Exercise directions: Within the material below, transcribe exactly the lines from the one holding "else match s.sch.queues.findSome?" through the one holding "let s := accForget", keeping both ends and skipping the rest.

Records to use:
* * * * * * * * *

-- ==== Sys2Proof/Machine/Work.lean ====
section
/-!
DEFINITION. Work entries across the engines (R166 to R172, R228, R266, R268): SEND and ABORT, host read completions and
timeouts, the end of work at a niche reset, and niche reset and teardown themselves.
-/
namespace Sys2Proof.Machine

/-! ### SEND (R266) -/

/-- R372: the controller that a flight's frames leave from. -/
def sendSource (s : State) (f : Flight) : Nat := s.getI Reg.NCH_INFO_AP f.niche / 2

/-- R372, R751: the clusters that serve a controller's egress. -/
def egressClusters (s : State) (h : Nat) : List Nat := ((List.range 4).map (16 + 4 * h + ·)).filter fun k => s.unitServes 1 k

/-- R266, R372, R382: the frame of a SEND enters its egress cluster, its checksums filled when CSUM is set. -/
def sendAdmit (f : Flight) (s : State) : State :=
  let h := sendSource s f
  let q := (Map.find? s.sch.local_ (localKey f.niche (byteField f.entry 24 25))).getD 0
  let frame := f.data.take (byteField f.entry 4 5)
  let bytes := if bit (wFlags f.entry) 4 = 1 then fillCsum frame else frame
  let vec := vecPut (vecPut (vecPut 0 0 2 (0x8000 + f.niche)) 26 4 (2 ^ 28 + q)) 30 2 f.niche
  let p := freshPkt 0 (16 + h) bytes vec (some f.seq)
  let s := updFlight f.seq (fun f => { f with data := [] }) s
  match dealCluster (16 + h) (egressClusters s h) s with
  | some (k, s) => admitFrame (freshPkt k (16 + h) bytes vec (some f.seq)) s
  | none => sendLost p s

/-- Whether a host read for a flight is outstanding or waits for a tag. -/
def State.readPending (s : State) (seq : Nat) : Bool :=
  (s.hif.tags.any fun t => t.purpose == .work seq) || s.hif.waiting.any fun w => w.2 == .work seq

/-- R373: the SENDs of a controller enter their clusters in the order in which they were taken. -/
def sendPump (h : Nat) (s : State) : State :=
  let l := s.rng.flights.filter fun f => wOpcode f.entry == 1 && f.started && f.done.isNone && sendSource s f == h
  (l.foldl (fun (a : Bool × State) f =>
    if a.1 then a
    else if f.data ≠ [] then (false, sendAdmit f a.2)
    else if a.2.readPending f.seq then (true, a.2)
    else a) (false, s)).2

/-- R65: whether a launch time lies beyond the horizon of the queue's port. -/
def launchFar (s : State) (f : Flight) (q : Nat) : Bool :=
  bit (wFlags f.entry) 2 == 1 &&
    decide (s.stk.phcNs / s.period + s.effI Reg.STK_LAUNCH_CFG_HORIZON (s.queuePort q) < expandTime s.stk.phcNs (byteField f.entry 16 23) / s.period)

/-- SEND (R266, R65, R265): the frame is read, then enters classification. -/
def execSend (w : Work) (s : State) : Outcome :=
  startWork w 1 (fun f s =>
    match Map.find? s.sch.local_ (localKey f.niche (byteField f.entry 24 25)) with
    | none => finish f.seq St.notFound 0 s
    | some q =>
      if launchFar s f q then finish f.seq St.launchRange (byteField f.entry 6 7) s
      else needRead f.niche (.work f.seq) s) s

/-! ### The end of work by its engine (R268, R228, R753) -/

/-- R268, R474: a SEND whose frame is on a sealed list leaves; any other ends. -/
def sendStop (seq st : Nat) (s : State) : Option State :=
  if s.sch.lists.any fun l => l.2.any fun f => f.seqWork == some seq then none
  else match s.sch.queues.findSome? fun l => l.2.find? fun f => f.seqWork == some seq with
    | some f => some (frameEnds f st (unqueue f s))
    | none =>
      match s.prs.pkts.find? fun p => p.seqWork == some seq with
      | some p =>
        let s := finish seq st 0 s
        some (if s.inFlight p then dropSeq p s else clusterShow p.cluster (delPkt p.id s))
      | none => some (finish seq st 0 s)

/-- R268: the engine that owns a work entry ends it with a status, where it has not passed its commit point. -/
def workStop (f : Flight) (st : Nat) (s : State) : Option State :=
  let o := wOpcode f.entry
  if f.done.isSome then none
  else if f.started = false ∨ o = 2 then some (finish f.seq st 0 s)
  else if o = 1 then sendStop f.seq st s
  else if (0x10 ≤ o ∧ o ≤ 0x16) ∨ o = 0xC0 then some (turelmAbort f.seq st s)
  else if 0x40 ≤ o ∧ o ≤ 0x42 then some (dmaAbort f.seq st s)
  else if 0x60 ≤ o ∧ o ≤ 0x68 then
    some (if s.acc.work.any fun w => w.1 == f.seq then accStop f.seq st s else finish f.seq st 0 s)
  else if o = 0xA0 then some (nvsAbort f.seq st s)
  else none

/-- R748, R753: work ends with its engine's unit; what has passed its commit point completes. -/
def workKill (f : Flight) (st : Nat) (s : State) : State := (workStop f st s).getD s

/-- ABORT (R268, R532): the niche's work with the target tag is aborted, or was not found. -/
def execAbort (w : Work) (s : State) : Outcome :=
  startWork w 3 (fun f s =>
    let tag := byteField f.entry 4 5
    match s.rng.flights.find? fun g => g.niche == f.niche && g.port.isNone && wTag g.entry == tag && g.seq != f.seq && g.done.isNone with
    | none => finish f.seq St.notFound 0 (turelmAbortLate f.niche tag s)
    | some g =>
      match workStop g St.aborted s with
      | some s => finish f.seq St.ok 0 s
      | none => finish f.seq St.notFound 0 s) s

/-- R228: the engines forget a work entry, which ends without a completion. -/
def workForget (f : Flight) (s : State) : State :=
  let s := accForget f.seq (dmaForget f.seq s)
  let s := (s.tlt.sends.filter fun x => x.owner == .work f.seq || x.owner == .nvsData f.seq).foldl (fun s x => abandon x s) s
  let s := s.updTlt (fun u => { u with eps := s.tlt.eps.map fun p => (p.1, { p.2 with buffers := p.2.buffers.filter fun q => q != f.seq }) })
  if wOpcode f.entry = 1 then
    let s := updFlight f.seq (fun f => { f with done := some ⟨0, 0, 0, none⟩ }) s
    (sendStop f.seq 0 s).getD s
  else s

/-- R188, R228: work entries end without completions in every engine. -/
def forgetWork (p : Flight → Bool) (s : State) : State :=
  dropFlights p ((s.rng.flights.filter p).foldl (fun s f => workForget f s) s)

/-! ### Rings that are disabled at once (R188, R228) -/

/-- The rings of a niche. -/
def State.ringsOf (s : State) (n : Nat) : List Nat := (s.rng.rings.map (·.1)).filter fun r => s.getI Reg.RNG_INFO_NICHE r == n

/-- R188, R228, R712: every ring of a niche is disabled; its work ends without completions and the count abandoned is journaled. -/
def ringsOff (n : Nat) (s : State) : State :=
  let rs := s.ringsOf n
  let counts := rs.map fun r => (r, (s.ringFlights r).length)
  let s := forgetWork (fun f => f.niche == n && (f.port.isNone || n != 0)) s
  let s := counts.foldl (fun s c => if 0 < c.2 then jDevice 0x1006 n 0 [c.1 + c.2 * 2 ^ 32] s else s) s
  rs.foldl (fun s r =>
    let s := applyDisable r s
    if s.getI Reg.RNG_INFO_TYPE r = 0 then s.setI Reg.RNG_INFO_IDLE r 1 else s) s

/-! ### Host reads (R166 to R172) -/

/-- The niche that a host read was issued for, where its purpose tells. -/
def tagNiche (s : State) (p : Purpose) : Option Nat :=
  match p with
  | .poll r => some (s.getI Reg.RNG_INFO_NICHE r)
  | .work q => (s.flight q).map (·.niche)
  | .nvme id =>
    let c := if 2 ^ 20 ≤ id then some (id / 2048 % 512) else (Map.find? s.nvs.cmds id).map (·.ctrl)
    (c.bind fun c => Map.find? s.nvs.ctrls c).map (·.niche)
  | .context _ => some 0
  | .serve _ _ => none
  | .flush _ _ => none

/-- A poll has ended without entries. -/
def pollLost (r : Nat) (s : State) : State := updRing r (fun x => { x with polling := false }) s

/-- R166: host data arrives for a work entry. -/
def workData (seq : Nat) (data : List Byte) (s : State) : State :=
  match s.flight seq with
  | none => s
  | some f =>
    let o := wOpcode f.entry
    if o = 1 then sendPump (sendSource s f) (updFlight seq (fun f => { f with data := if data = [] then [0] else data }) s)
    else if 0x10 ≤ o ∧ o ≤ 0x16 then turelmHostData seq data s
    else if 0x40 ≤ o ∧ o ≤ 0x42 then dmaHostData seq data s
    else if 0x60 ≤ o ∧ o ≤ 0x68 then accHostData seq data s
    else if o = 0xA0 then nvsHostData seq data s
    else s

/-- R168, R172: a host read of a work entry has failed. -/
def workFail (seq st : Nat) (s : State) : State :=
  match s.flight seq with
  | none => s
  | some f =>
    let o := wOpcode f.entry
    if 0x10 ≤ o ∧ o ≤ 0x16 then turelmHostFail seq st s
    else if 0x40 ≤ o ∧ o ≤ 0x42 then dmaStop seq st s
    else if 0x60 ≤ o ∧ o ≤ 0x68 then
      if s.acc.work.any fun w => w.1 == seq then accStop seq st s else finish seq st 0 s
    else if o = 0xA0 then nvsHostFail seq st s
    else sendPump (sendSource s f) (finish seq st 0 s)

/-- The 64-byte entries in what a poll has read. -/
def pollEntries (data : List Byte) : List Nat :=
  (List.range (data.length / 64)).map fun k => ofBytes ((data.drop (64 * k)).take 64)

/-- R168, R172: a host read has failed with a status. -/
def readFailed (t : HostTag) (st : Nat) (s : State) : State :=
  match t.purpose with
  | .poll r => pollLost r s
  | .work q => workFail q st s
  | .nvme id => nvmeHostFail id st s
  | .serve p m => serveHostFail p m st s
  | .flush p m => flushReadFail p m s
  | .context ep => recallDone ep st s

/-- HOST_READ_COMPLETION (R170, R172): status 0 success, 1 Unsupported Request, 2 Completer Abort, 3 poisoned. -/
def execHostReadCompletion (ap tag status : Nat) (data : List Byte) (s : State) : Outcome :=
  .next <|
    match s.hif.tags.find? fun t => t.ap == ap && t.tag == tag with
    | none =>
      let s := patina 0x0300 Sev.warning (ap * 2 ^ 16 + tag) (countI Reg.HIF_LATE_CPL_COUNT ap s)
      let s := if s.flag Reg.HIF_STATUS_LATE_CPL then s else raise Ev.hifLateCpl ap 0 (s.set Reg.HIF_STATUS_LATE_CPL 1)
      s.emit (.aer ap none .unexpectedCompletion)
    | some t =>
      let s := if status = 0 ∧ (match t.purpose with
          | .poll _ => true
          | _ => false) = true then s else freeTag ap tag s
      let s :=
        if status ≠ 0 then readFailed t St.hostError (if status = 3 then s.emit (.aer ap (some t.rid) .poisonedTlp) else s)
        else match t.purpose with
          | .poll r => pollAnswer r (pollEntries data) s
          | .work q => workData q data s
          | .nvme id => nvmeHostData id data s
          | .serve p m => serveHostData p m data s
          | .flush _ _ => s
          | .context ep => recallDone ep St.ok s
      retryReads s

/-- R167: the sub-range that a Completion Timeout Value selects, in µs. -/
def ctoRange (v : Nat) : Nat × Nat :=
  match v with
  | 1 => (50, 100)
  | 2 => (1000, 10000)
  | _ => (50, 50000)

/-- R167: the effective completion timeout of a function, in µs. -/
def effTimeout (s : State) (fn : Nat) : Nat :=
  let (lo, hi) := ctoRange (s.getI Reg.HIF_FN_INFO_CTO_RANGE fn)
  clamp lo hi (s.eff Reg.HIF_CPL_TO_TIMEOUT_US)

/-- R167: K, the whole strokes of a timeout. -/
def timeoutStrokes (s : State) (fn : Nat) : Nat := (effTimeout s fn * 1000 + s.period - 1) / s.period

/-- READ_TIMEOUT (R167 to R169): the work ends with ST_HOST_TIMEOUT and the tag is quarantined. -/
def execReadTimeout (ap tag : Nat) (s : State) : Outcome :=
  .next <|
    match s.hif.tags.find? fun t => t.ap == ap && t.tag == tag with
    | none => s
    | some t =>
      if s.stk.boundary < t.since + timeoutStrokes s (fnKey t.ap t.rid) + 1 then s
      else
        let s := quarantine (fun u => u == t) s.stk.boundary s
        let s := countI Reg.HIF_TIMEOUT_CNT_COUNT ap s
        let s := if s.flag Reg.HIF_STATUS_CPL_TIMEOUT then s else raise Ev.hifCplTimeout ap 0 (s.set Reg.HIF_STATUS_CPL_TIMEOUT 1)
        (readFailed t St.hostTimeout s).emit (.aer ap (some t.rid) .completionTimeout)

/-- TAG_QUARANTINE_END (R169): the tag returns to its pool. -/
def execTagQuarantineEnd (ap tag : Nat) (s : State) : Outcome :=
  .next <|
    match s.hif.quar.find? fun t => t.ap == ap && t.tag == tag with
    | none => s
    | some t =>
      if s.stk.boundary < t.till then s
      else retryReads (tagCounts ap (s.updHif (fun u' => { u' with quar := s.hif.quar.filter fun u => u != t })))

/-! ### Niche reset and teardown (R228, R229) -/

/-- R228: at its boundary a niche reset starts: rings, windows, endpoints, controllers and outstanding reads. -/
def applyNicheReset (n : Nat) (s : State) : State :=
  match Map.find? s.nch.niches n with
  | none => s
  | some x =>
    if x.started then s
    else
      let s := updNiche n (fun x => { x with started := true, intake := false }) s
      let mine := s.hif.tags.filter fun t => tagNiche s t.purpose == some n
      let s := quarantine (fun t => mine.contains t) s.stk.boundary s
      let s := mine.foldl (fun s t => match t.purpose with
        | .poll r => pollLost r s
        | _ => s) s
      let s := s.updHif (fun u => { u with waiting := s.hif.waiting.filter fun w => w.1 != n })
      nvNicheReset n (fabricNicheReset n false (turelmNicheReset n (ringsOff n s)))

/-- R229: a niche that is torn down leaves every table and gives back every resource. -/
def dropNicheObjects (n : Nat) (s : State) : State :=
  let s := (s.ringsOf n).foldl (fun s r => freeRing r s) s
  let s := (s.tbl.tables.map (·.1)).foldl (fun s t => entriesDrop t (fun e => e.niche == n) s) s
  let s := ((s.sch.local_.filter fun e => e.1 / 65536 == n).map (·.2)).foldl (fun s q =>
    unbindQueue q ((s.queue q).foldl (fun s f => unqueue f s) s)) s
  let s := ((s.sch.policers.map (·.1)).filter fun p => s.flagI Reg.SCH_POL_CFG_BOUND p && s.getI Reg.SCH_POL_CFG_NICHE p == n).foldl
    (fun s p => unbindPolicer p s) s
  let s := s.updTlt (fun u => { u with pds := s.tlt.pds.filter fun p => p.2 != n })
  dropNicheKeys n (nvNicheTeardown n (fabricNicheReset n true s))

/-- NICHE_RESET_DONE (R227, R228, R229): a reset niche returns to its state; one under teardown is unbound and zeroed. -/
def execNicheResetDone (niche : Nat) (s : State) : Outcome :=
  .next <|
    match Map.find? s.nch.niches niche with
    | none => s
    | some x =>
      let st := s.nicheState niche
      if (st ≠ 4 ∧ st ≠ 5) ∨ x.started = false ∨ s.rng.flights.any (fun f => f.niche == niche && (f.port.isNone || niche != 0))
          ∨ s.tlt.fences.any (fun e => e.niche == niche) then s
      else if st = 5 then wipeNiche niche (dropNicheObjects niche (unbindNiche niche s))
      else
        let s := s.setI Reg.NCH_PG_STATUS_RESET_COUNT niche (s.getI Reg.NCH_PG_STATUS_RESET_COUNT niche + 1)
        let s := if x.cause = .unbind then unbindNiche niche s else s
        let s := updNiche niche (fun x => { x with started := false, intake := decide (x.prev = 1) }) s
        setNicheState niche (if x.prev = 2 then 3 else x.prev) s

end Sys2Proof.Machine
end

* * * * * * * * *

Answer to this problem:
  else match s.sch.queues.findSome? fun l => l.2.find? fun f => f.seqWork == some seq with
    | some f => some (frameEnds f st (unqueue f s))
    | none =>
      match s.prs.pkts.find? fun p => p.seqWork == some seq with
      | some p =>
        let s := finish seq st 0 s
        some (if s.inFlight p then dropSeq p s else clusterShow p.cluster (delPkt p.id s))
      | none => some (finish seq st 0 s)

/-- R268: the engine that owns a work entry ends it with a status, where it has not passed its commit point. -/
def workStop (f : Flight) (st : Nat) (s : State) : Option State :=
  let o := wOpcode f.entry
  if f.done.isSome then none
  else if f.started = false ∨ o = 2 then some (finish f.seq st 0 s)
  else if o = 1 then sendStop f.seq st s
  else if (0x10 ≤ o ∧ o ≤ 0x16) ∨ o = 0xC0 then some (turelmAbort f.seq st s)
  else if 0x40 ≤ o ∧ o ≤ 0x42 then some (dmaAbort f.seq st s)
  else if 0x60 ≤ o ∧ o ≤ 0x68 then
    some (if s.acc.work.any fun w => w.1 == f.seq then accStop f.seq st s else finish f.seq st 0 s)
  else if o = 0xA0 then some (nvsAbort f.seq st s)
  else none

/-- R748, R753: work ends with its engine's unit; what has passed its commit point completes. -/
def workKill (f : Flight) (st : Nat) (s : State) : State := (workStop f st s).getD s

/-- ABORT (R268, R532): the niche's work with the target tag is aborted, or was not found. -/
def execAbort (w : Work) (s : State) : Outcome :=
  startWork w 3 (fun f s =>
    let tag := byteField f.entry 4 5
    match s.rng.flights.find? fun g => g.niche == f.niche && g.port.isNone && wTag g.entry == tag && g.seq != f.seq && g.done.isNone with
    | none => finish f.seq St.notFound 0 (turelmAbortLate f.niche tag s)
    | some g =>
      match workStop g St.aborted s with
      | some s => finish f.seq St.ok 0 s
      | none => finish f.seq St.notFound 0 s) s

/-- R228: the engines forget a work entry, which ends without a completion. -/
def workForget (f : Flight) (s : State) : State :=
  let s := accForget f.seq (dmaForget f.seq s)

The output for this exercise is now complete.